Here, under the "vehicle usage" section of the policy insuring Liner, any incidents arising from "[t]he ownership, operation, use, loading or unloading of (a) vehicles of any kind ..." by which the insured would normally be liable are excluded from coverage. Liner contends that this exclusion applies here and that sovereign immunity bars plaintiffs' claims.

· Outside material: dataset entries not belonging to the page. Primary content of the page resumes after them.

/-- 41_framer.md section 3, "The source's round-trip properties hold for every packet" (which the spec marks as its own
inference). -/
def Obligations.PacketPreservesThePayload : Prop :=
  ∀ p : List Byte, (pkt p).take 2 = [0xFF#8, 0xFF#8] ∧ (pkt p).getLast? = cks ((pkt p).dropLast)
    ∧ (p ≠ [] → (pkt p)[2]? = p[0]?) ∧ ((pkt p).drop 2).dropLast = p

/-- 40_checksum.md section 3, "Correctness" (which the spec marks as its own inference): a CSUM operation computes the
checksum of its bytes and takes no fault; with fewer than two bytes it gives no result, and its END, the last word,
raises SHORT. -/
def Obligations.CsumOperationComputesTheChecksum : Prop :=
  ∀ (b : List Byte) (s : State), s.block = Block.idle →
    (2 ≤ b.length → ∃ c t, cks b = some c ∧ acceptAll ((csumCall b).map encode) s = .next t
      ∧ t.pending = s.pending ++ [0x1100#16 ||| zext16 c] ∧ t.block = Block.idle ∧ t.history = s.history)
    ∧ (b.length < 2 → ∃ t u,
      acceptAll ((Instr.csumBegin :: b.map Instr.data).map encode) s = .next t
      ∧ t.pending = s.pending ∧ t.history = s.history
      ∧ acceptWord 0x4000#16 t = .next u ∧ u = countWord (raiseFault .short t)
      ∧ acceptAll ((csumCall b).map encode) s = .next u)

/-- 41_framer.md section 3, "Correctness" (which the spec marks as its own inference): a FRAME operation emits the
packet of its payload and takes no fault; beyond MAX_PAYLOAD, the DATA word after the last that fits raises OVERFLOW,
and nothing is emitted but the FAULT word. -/
def Obligations.FrameOperationBuildsThePacket : Prop :=
  ∀ (p : List Byte) (s : State), s.block = Block.idle →
    (p.length ≤ s.cfg.maxPayload → ∃ q c t, pkt p = q ++ [c] ∧ q.length = p.length + 2
      ∧ acceptAll ((frameCall p).map encode) s = .next t
      ∧ t.pending = s.pending ++ (q.map (fun b => 0x2000#16 ||| zext16 b) ++ [0x2100#16 ||| zext16 c])
      ∧ t.block = Block.idle ∧ t.history = s.history)
    ∧ (s.cfg.maxPayload < p.length → ∃ t u v d,
      p[s.cfg.maxPayload]? = some d
      ∧ acceptAll ((Instr.frameBegin :: (p.take s.cfg.maxPayload).map Instr.data).map encode) s = .next t
      ∧ t.history = s.history ∧ t.pending = s.pending
      ∧ acceptWord (encode (.data d)) t = .next u ∧ u = countWord (raiseFault .overflow t)
      ∧ acceptAll ((frameCall p).map encode) s = .next v
      ∧ v.pending = s.pending ++ [0x3104#16] ∧ v.block = u.block ∧ v.history = u.history)

/-- R108: two bytes, whatever they are, give 0xFF. -/
def Obligations.TwoByteBufferGivesFF : Prop :=
  ∀ (x y : Byte) (s : State), s.block = Block.idle →
    ∃ t, acceptAll [0x1000#16, 0x3000#16 ||| zext16 x, 0x3000#16 ||| zext16 y, 0x4000#16] s = .next t
      ∧ t.pending = s.pending ++ [0x11FF#16] ∧ t.block = Block.idle

/-- 20_memory.md section 4 and 70_reset_and_hazards.md section 3 (the consumer that keeps taking and the count of steps
are the model's choices, logs 3 and 9): presenting words to the machine gives what accepting them in order gives. -/
def Obligations.PresentedWordsAreAcceptedInOrder : Prop :=
  ∀ (ws : List Word) (s : State), s.resetDone = true → s.consumer = [] → s.consumerRest = .takesAll →
    ∃ t u, steps ws.length (presenting ws s) = .next t ∧ acceptAll ws s = .next u
      ∧ t.block = u.block ∧ output t = output u ∧ t.history = u.history ∧ t.accepted = u.accepted
      ∧ t.accepted = s.accepted + ws.length ∧ t.input = [] ∧ t.cfg = s.cfg

/-- 10_state.md section 2 and 70_reset_and_hazards.md section 3 (the consumer that keeps taking and the count of steps
are the model's choices, logs 3 and 9): any sequence of the source's calls within range, one after another, gives
exactly the calls' answers in order, takes no fault, and ends in the reset state of the block. -/
def Obligations.CallsInRangeAnswerInOrderWithoutFault : Prop :=
  ∀ (calls : List SourceCall) (s : State), s.resetDone = true → s.consumer = [] → s.consumerRest = .takesAll → s.block = Block.idle →
    calls.all (SourceCall.inRange s.cfg.maxPayload) = true →
    ∃ t, steps (calls.flatMap SourceCall.instrs).length
        (presenting ((calls.flatMap SourceCall.instrs).map encode) s) = .next t
      ∧ t.block = Block.idle ∧ t.history = s.history
      ∧ output t = output s ++ calls.flatMap SourceCall.response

Plaintiffs argue that the policy specifically carves out an exception to this exclusion and waives Liner's sovereign immunity. The exception states, "an insured who is supervising students entering or exiting a school bus" is not excluded from liability despite the "vehicle usage" exclusion cited by Liner. (emphasis supplied).
"`[A]n insurance policy is a contract and its provisions govern the rights and duties of the parties thereto.'" Gaston County Dyeing Machine Co. v. Northfield Ins. Co., 351 N.C. 293, 299, 524 S.E.2d 558, 563 (2000) (quoting Fidelity Bankers Life Ins. Co. v. Dortch, 318 N.C. 378, 380, 348 S.E.2d 794, 796 (1986)). When we construe provisions of an insurance policy, "the goal of construction is to arrive at the intent of the parties when the policy was issued." Woods v. Insurance Co., 295 N.C. 500, 505, 246 S.E.2d 773, 777 (1978). The language in the policy is to be construed as written "without rewriting the contract or disregarding the express language used." Fidelity Bankers Life Ins. Co., 318 N.C. at 380, 348 S.E.2d at 796 (citing Industrial Center v. Liability Co., 271 N.C. 158, 155 S.E.2d 501 (1967)).
"[E]xclusions from, conditions upon and limitations of undertakings by the [insurance] company, otherwise contained in the policy, are ... construed strictly ... to provide coverage." Trust Co. v. Insurance Co., 276 N.C. 348, 355, 172 S.E.2d 518, 522-523 (1970). "[P]rovisions which exclude liability of insurance companies are not favored and therefore all ambiguous provisions will be construed against the insurer...." State Capital Ins. Co. v. Nationwide Mutual Ins. Co., 318 N.C. 534, 538, 350 S.E.2d 66, 68 (1986) (citing Trust Co., 276 N.C. at 355, 172 S.E.2d at 522-523). Gaston County Dyeing Machine Co., 351 N.C. at 299, 524 S.E.2d at 563 (quoting Woods, 295 N.C. at 505-506, 246 S.E.2d at 777). In determining the ordinary meaning of a word, it is appropriate to look to dictionary definitions. Guyther v. Nationwide Mut. Fire Ins. Co., 109 N.C.App. 506, 512, 428 S.E.2d 238, 241 (1993). Our Supreme Court has held that "[u]se of the plain, ordinary meaning of a term is the preferred construction." C.D. Spangler Constr. Co. v. Industrial Crankshaft & Eng. Co., 326 N.C. 133, 151, 388 S.E.2d 557, 568 (1990) (citing Woods, 295 N.C. at 505-506, 246 S.E.2d at 777).